Give back exactly the first lines of the entries below, through the line with "INGEST window: 16 slots. -/".

Collected data entries

_ _ _ _

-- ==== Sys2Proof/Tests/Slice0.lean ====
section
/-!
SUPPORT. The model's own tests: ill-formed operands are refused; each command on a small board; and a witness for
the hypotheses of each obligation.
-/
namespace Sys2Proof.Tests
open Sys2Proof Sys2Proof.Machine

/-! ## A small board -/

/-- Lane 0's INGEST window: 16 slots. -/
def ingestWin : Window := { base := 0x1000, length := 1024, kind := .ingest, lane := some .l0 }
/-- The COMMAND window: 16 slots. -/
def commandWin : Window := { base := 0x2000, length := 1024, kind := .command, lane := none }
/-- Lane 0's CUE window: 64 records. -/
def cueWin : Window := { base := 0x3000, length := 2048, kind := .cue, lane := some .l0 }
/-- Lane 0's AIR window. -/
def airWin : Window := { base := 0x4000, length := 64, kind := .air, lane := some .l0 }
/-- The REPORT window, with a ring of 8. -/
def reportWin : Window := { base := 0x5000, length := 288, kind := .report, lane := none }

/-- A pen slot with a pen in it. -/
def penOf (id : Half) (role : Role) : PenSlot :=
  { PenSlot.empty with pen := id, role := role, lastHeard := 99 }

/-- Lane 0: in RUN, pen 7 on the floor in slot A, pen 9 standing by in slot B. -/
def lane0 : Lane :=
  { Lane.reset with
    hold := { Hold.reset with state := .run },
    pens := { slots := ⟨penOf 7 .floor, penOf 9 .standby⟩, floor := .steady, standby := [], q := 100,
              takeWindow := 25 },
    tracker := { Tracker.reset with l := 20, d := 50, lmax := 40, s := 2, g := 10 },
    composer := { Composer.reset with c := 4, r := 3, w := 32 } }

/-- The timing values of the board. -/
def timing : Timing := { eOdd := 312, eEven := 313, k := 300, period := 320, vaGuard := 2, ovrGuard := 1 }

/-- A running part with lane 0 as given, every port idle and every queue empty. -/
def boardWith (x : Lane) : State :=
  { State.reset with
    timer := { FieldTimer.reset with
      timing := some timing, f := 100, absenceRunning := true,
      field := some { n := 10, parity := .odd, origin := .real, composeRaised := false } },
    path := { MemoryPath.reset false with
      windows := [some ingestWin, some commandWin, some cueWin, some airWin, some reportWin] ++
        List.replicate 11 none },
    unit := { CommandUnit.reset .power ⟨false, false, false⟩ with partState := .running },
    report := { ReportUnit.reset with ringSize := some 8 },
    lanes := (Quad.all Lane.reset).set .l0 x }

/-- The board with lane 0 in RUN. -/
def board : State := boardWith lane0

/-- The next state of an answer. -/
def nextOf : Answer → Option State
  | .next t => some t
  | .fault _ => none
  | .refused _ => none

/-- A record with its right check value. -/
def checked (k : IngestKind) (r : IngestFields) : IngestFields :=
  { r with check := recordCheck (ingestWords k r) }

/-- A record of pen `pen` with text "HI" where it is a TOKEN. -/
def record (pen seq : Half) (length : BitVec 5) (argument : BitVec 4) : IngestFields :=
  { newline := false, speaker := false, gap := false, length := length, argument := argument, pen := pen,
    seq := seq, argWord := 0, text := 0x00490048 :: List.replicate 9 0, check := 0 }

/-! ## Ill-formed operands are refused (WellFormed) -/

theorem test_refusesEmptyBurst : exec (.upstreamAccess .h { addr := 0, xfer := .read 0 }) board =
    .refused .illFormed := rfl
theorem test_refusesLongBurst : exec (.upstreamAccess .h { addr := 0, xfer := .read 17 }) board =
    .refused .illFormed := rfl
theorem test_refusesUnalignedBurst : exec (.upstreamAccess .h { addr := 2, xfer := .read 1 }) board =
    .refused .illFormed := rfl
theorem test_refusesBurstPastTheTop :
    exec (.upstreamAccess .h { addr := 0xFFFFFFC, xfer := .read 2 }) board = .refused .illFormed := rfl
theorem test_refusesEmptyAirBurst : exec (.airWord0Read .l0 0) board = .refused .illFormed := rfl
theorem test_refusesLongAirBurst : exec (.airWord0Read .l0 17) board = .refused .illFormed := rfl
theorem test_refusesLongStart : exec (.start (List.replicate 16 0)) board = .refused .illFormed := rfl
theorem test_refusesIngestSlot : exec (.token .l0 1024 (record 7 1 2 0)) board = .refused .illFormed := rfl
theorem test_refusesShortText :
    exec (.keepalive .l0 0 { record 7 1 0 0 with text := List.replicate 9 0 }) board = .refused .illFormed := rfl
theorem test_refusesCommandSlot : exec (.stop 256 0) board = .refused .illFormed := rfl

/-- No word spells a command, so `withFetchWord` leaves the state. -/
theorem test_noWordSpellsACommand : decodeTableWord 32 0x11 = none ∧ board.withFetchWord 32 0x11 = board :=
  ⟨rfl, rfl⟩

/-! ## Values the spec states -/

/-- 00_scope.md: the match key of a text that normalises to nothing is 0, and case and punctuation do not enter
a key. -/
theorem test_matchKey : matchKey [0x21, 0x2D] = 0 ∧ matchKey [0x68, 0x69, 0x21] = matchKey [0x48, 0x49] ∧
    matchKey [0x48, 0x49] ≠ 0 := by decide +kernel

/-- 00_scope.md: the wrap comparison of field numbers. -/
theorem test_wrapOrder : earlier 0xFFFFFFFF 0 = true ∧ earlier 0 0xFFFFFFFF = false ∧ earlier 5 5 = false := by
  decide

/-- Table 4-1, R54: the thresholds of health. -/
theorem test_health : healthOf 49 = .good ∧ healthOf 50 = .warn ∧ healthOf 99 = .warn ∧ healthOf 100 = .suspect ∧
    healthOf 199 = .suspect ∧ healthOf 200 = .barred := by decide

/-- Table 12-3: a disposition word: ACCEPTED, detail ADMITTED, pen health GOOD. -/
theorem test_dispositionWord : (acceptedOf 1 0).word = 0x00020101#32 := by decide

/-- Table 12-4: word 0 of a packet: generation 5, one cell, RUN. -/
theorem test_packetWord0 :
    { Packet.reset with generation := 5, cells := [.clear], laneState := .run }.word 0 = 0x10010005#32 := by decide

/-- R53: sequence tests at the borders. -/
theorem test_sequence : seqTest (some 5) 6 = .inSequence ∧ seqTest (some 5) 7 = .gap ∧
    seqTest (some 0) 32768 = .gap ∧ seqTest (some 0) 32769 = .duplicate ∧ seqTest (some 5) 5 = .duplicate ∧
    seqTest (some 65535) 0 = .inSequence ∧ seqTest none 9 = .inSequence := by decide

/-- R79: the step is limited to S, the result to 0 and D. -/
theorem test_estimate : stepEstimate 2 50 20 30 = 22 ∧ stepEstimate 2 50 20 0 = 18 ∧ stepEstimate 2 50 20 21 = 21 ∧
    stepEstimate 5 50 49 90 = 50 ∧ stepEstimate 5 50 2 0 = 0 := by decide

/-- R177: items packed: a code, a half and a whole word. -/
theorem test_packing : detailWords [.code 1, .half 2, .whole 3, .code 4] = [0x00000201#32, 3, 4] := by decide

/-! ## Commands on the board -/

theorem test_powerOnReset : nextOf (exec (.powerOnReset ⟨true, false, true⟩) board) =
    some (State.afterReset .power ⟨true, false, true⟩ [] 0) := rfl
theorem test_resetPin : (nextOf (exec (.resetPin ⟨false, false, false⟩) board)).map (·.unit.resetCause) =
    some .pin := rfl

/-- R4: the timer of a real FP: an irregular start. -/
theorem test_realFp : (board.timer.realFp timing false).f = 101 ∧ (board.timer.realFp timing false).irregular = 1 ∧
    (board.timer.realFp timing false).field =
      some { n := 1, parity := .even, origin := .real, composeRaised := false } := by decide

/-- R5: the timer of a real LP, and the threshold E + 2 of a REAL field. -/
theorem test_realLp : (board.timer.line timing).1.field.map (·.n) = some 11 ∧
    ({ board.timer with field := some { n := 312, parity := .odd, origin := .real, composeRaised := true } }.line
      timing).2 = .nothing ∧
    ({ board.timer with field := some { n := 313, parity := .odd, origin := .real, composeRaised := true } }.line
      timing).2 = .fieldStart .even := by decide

_ _ _ _

## [Result]
-- ==== Sys2Proof/Tests/Slice0.lean ====
section
/-!
SUPPORT. The model's own tests: ill-formed operands are refused; each command on a small board; and a witness for
the hypotheses of each obligation.
-/
namespace Sys2Proof.Tests
open Sys2Proof Sys2Proof.Machine

/-! ## A small board -/

/-- Lane 0's INGEST window: 16 slots. -/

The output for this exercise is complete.